▸ INPUT
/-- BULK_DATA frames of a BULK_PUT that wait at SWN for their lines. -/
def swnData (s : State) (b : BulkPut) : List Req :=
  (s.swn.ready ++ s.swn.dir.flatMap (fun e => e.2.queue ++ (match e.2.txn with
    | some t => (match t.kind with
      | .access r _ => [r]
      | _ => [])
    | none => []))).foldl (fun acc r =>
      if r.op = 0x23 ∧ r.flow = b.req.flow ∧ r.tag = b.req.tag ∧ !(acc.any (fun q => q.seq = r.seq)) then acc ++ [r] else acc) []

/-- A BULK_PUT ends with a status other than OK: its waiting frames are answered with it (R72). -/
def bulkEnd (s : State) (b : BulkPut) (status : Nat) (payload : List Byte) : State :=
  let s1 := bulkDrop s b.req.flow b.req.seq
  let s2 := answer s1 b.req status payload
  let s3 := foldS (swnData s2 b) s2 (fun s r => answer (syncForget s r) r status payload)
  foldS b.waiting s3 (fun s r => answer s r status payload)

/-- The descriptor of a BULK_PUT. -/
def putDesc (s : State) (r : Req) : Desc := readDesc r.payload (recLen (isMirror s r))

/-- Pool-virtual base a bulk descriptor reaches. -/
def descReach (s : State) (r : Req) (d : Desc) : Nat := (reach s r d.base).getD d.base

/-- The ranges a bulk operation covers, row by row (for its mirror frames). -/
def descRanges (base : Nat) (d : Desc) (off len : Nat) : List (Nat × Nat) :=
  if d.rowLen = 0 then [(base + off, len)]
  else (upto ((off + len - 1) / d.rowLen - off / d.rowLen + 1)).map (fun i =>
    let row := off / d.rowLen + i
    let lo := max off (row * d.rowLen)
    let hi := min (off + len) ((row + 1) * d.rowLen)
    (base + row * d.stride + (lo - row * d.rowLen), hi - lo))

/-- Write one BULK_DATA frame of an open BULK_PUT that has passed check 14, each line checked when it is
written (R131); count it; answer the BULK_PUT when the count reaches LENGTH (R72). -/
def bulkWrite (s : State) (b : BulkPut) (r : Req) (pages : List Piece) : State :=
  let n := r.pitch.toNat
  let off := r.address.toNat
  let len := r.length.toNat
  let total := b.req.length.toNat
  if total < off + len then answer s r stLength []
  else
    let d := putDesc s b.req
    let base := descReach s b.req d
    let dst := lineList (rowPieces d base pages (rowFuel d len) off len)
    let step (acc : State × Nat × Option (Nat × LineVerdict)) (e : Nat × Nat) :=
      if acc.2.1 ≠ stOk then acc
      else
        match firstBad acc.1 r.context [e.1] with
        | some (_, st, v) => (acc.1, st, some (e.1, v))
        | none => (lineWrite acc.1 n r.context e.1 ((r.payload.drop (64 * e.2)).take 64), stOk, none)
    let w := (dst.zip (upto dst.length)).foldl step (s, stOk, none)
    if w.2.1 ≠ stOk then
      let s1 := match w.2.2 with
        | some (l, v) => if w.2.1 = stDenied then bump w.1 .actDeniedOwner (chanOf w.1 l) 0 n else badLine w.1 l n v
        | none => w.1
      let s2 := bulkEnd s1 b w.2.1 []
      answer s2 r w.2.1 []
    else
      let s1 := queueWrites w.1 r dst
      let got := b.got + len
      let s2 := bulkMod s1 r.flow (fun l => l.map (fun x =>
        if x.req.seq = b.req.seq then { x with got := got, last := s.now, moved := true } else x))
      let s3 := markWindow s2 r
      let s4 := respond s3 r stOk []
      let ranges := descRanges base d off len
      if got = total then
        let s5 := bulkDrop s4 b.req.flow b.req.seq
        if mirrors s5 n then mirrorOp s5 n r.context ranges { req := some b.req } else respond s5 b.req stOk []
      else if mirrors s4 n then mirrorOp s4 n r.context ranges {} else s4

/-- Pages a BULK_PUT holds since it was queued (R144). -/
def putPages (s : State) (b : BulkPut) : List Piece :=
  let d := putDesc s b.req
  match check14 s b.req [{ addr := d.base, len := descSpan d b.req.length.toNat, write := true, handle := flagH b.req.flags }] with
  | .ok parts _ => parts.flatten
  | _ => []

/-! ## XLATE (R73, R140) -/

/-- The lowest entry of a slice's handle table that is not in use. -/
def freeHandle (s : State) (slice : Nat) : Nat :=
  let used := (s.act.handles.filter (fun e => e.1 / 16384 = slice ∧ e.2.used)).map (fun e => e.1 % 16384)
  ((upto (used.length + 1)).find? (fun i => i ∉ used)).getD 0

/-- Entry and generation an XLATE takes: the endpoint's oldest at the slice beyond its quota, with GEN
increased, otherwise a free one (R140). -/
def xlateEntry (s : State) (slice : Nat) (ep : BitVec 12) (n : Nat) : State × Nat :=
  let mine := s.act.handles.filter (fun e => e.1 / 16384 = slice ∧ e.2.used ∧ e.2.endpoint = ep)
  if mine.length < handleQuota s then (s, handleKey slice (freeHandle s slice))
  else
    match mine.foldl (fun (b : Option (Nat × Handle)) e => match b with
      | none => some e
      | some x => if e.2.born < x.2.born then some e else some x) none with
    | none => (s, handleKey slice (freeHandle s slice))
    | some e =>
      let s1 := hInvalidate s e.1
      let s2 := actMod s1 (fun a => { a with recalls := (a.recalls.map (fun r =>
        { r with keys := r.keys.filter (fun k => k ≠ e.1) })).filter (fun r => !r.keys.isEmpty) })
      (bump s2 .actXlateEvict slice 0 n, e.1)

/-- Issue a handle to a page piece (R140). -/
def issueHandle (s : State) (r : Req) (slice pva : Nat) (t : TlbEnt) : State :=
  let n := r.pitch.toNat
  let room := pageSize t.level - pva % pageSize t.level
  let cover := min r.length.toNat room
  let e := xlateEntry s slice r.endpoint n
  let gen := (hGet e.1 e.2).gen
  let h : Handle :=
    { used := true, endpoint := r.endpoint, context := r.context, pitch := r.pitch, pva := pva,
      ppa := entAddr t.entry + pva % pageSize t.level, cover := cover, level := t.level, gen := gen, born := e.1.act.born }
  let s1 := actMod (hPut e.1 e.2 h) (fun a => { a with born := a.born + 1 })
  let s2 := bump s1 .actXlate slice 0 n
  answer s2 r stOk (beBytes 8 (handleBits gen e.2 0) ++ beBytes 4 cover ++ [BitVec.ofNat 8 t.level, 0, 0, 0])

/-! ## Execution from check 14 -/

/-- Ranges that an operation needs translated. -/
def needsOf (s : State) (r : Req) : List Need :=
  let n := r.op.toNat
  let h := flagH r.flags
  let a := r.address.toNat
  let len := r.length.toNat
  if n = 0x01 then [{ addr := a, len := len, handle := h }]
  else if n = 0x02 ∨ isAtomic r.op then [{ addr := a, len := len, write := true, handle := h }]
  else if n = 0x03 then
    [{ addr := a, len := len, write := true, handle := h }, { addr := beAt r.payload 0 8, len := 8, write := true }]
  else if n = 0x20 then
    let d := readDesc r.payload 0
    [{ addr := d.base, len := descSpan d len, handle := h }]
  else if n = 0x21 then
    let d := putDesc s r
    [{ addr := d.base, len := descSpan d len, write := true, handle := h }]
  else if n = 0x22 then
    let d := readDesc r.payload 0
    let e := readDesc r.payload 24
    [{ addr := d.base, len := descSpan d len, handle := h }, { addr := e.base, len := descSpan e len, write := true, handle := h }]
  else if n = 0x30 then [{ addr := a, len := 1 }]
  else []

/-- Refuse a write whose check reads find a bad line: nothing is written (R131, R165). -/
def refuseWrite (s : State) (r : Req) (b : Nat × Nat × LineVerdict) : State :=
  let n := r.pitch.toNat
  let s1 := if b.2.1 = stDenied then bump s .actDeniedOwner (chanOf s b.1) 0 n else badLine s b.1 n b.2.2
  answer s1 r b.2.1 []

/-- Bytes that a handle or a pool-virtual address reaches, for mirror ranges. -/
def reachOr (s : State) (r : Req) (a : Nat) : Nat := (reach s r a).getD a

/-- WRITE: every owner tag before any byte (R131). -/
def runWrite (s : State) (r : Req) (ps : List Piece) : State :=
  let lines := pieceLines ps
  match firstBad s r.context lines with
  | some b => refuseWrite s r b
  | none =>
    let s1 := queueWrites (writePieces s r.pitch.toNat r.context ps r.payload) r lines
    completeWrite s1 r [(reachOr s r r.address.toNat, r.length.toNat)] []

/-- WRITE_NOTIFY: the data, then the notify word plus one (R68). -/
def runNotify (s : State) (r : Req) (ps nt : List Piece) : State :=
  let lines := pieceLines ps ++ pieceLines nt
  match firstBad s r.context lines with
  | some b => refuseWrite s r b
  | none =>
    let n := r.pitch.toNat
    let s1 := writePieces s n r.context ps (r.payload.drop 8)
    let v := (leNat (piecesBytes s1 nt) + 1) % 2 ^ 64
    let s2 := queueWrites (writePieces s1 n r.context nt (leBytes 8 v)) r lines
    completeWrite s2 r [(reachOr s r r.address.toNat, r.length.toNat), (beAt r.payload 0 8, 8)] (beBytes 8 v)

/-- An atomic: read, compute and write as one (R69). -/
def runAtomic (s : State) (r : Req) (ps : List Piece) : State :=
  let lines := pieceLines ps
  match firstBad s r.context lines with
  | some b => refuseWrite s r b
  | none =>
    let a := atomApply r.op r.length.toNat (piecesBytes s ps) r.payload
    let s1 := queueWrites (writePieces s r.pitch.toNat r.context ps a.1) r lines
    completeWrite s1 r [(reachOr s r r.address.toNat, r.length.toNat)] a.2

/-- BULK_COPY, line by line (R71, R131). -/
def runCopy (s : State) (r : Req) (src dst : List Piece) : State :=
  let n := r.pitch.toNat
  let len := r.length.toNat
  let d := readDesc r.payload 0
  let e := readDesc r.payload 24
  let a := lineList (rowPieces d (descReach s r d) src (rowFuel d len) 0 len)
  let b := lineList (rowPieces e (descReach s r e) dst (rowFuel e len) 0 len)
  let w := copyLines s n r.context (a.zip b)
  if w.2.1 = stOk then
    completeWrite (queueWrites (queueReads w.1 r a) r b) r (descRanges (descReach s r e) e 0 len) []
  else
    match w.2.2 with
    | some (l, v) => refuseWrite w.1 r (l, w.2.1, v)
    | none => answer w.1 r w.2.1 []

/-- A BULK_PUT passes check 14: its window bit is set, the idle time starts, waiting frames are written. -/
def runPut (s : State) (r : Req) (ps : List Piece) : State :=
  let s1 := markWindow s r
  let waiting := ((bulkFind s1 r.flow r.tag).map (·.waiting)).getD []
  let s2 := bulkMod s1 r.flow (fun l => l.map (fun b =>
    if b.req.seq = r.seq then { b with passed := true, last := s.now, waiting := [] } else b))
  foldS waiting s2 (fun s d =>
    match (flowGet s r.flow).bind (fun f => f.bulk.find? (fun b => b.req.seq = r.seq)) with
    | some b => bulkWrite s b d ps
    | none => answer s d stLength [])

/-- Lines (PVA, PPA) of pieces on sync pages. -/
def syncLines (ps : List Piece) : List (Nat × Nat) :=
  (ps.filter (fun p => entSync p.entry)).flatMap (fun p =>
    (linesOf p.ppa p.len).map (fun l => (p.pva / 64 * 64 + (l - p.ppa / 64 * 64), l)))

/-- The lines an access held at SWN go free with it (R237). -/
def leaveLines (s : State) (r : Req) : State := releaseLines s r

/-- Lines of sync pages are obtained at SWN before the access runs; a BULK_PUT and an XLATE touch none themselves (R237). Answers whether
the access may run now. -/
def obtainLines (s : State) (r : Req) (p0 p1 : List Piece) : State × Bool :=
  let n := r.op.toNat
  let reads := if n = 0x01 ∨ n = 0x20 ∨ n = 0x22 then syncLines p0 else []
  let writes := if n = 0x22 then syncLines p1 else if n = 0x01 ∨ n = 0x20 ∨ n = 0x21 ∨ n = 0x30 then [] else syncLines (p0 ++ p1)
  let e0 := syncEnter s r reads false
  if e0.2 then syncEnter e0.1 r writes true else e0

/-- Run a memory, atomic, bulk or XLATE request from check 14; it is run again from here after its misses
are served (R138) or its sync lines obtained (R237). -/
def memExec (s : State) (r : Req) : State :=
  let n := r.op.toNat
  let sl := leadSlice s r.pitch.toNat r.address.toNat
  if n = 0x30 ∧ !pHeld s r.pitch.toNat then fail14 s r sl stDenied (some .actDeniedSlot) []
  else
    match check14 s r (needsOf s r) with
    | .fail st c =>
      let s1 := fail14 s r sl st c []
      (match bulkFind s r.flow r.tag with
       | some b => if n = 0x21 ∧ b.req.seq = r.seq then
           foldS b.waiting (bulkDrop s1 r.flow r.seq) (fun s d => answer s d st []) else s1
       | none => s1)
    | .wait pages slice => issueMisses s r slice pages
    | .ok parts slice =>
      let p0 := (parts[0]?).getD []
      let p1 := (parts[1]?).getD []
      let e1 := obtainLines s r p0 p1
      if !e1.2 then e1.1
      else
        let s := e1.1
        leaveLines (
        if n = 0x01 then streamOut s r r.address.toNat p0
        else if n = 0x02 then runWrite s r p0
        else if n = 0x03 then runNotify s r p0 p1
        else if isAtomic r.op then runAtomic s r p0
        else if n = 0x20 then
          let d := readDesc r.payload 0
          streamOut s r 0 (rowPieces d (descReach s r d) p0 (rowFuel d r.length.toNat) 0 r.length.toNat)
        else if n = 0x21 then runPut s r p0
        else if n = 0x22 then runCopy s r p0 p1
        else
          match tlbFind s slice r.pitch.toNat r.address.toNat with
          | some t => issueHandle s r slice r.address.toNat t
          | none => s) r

▸ WHAT YOU ARE ASKED TO DO
Count all lines of the data that include "getD". The answer is the number alone.

▸ ANSWER BELOW
6